STUDY MATERIAL START

-- ==== Sys2Proof/Machine/Step.lean ====
section
/-! DEFINITION. One step of the block: the command at the front of its queue, or a tick of the timebase when none waits. -/

namespace Sys2Proof.Machine

/-- An empty queue: one tb unit passes in a powered block (DESIGN CHOICE, log entry 10). -/
def State.tick (s : State) : State := if s.boot.powered then s.pass 1 else s

/-- The command at the front runs on the state with the rest of the queue. -/
def step (s : State) : Host.Outcome State Fault Refusal :=
  match s.pending with
  | [] => .next s.tick
  | c :: rest => exec c { s with pending := rest }

/-- The command that a word spells, put in front of the queue; no word spells one. -/
def State.withFetchWord (s : State) (nbits w : Nat) : State :=
  match decodeTableWord nbits w with
  | some c => { s with pending := c :: s.pending }
  | none => s

end Sys2Proof.Machine
end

STUDY MATERIAL END

After locating the line containing "spells one. -/", write out that line and all remaining lines of the records exactly, with nothing added.

/-- The command that a word spells, put in front of the queue; no word spells one. -/
def State.withFetchWord (s : State) (nbits w : Nat) : State :=
  match decodeTableWord nbits w with
  | some c => { s with pending := c :: s.pending }
  | none => s

end Sys2Proof.Machine
end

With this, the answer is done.